Tuesday, June 30, 2020

Black Box Thinking!


At the end of last year, as a new year gift from office, we had each been given a book to read! There were two choices infact, between 'Team of Teams' and 'Black Box Thinking'. I chose the latter, because it sounded interesting and had something to do with developing a growth mindset.

Happy to report, I completed reading it :) It did take me a while, I agree... still, better late than never!

Black Box Thinking is written by Matthew Syed and talks about the importance of having a different approach to failure and re-imagining the concept of failures. The book talks about the healthcare sector in the beginning and the various slip-up's that plague it, in terms of the unreported failures of doctors or nurses, and how those failures, are not really followed up thoroughly as they should be, and used as a learning to get better.

It is followed up by analyzing the aviation sector and how every mistake and every crash has been thoroughly investigated to make improvements in the industry, by using the feedback mechanism of the black box (which is in fact quite orange in color!). Surely, that was not always the case, but over time, the aviation industry has improved by leaps and bounds, so much so, that it has become one of the safest ways to travel. The power of marginal gains.

The book also goes on to talk about some areas where a novice or an experienced person, does not add any value by either's involvement in the system, like for example psychotherapists, due to the lack of follow-up and long lead times, making it a poor example of a system that takes in feedback to make improvements and changes to get better and more refined outcomes.

The later chapters delve into the criminal justice system on wrongful convictions, and the scared-straight program, on cognitive dissonance issues, and blame-games. It introduces the method of RCT (Randomized Control Trials) to test a hypothesis, to be certain our conclusions on an approach to a problem is really working or not, and make changes without feeling frustrated due to failures. It talks about the pit-falls due to narrative fallacy's, intellectual contortions, and many other such errors of judgment which impedes learning, and therefore prone to stagnate the system, than improve it.
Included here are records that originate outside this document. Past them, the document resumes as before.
-- ==== Sys2Proof/Machine/Operands.lean ====
section
/-! DEFINITION. The fields of descriptors and of the records they name: common header (09 R432), stream copy (R458), tier
move and activation entry (08 R412, R413), collective and member table (10 R506, R507). -/

namespace Sys2Proof.Machine

/-! ### Common header -/

def hdrKind (d : Desc) : Nat := bits d 31 28
def hdrIrq (d : Desc) : Bool := bit d 27
def hdrReport (d : Desc) : Bool := bit d 26
def hdrClose (d : Desc) : Bool := bit d 25
def hdrOpen (d : Desc) : Bool := bit d 24
def hdrWait (d : Desc) : Nat := bits d 23 12
def hdrSig (d : Desc) : Nat := bits d 11 0

/-- KIND suits the queue's engine (R433). -/
def kindSuits (engine kind : Nat) : Bool :=
  kind = 0 || (engine = 0 && kind = 1) || (engine = 1 && kind = 2) || (engine = 2 && (kind = 3 || kind = 4)) ||
    (engine = 3 && kind = 5)

/-- A descriptor from the data of its two words (R427). -/
def descOf (a b : Data) : Desc := b ++ a

/-! ### Tile descriptor (03 R160) -/

def tdTag (d : Desc) : Nat := bits d 223 208
def tdSlot (d : Desc) : Nat := bits d 196 192
def tdBScale (d : Desc) : Bool := bit d 190
def tdBTensor (d : Desc) : Nat := bits d 189 176
def tdAScale (d : Desc) : Bool := bit d 174
def tdATensor (d : Desc) : Nat := bits d 173 160
def tdPSel (d : Desc) : Nat := bits d 159 158
def tdOutFmt (d : Desc) : Nat := bits d 157 156
/-- END 1: spill to the kitty. -/
def tdSpill (d : Desc) : Bool := bit d 154
def tdStart (d : Desc) : Nat := bits d 153 152
def tdSplit (d : Desc) : Nat := bits d 151 150
def tdBLayout (d : Desc) : Nat := bits d 149 149
def tdALayout (d : Desc) : Nat := bits d 148 148
def tdBFmt (d : Desc) : Nat := bits d 147 146
def tdAFmt (d : Desc) : Nat := bits d 145 144
def tdN (d : Desc) : Nat := bits d 142 136
def tdM (d : Desc) : Nat := bits d 134 128
def tdK16 (d : Desc) : Nat := bits d 123 112
/-- Steps K of the descriptor. -/
def tdK (d : Desc) : Nat := 16 * tdK16 d
def tdC (d : Desc) : Nat := bits d 110 96
def tdBLd (d : Desc) : Nat := bits d 95 80
def tdALd (d : Desc) : Nat := bits d 79 64
def tdB (d : Desc) : Nat := bits d 63 48
def tdA (d : Desc) : Nat := bits d 46 32
def tdResv (d : Desc) : Bool :=
  bits d 511 224 ≠ 0 || bits d 207 197 ≠ 0 || bit d 191 || bit d 175 || bit d 155 || bit d 143 || bit d 135 ||
    bits d 127 124 ≠ 0 || bit d 111 || bit d 47

/-! ### Stream copy (R458) -/

def cpFill (d : Desc) : Bool := bit d 271
def cpDstSpace (d : Desc) : Nat := bits d 270 268
def cpSrcSpace (d : Desc) : Nat := bits d 267 265
def cpDstStride (d : Desc) : Nat := bits d 263 232
def cpSrcStride (d : Desc) : Nat := bits d 231 200
def cpRows (d : Desc) : Nat := bits d 199 184 + 1
def cpRowBytes (d : Desc) : Nat := bits d 183 160
def cpDst (d : Desc) : Nat := bits d 159 96
def cpSrc (d : Desc) : Nat := bits d 95 32
def cpPattern (d : Desc) : Nat := bits d 63 32
def cpResv (d : Desc) : Bool := bits d 511 272 ≠ 0 || bit d 264

/-! ### Tier move (08 R413) and activation entry (R412) -/

def tmOp (d : Desc) : Nat := bits d 49 48
def tmEntry (d : Desc) : Nat := bits d 41 32
def tmResv (d : Desc) : Bool := bits d 511 50 ≠ 0 || bits d 47 42 ≠ 0
def acProgress (e : Data) : Nat := bits e 215 176
def acState (e : Data) : Nat := bits e 175 172
def acMark (e : Data) : Nat := bits e 169 168
def acWords (e : Data) : Nat := bits e 167 128
def acFar (e : Data) : Nat := bits e 127 64
def acNear (e : Data) : Nat := bits e 63 0
def acResv (e : Data) : Bool := bits e 255 216 ≠ 0 || bits e 171 170 ≠ 0
/-- The entry with STATE and PROGRESS replaced. -/
def acSet (e : Data) (st progress : Nat) : Data := putBits (putBits e 175 172 st) 215 176 progress

/-! ### Collective (10 R506) and member entry (R507) -/

def ceStage (d : Desc) : Nat := bits d 511 448
def ceIdx (d : Desc) : Nat := bits d 447 384
def ceResv (d : Desc) : Bool := bits d 383 366 ≠ 0 || bits d 95 92 ≠ 0 || bits d 79 76 ≠ 0 || bits d 47 38 ≠ 0
def ceRootHi (d : Desc) : Nat := bits d 365 364
def ceRoot (d : Desc) : Nat := bits d 363 352
def ceProg (d : Desc) : Nat := bits d 365 352
def ceElems (d : Desc) : Nat := bits d 351 320
def ceDst (d : Desc) : Nat := bits d 319 256
def ceStride (d : Desc) : Nat := bits d 255 224
def ceSrc (d : Desc) : Nat := bits d 223 160
def ceMtab (d : Desc) : Nat := bits d 159 96
def ceSelf (d : Desc) : Nat := bits d 91 80
def ceMembers (d : Desc) : Nat := bits d 75 64 + 1
def ceCseq (d : Desc) : Nat := bits d 63 48
def ceRed (d : Desc) : Nat := bits d 37 36
def ceOp (d : Desc) : Nat := bits d 35 32

/-- A member table entry; the Bool says its reserved bits are 0. -/
def memberOf (e : Data) : Member :=
  { addr := bits e 31 0, first := bits e 63 32, here := bits e 95 64, count := bits e 127 96, sem := bits e 255 192 }

end Sys2Proof.Machine
end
The book talks about complex systems, with its multitude of variables and their interactions, which makes it difficult to analyze and predict system behavior, and therefore advocates a fail-fast approach, in which, an evolutionary approach to problem-solving is taken up. This is an incremental change, test, develop, approach through experimentation rather than a grand design. The Nozzle Paradox is introduced and so is the Dyson design approach.

It does not concede that designs are not useful, only that the way to make change faster and learn from failures, far outweighs the achievements we can get by grand designs. In that sense, it advocates to accept the failures in a learning method in a bottom-up approach with a failure-averse approach in a top-down approach and marrying the two in a unified measure. What it really then says, is not to underestimate the power of feedback-driven designs. It gives many examples of Dyson and NetFlix and other such companies, and I can think of even Sony when they started off, having this approach.

Surely we would think 'break-through innovation' might not happen in this way, but it does, through failures again and being resilient to see the changes through till the goal is met. Infact, it goes on to say that you need not worry that you might be going up the wrong way, because those who follow the approach will know it sooner than those who don't!

Overall, it introduces and advocates concepts such as marginal gains, fail-fast, RCT's, pre-mortem's, which can be introduced in organizations and many industries, to make improvements and drive innovation. I found it a good read and there are many concepts to explore further!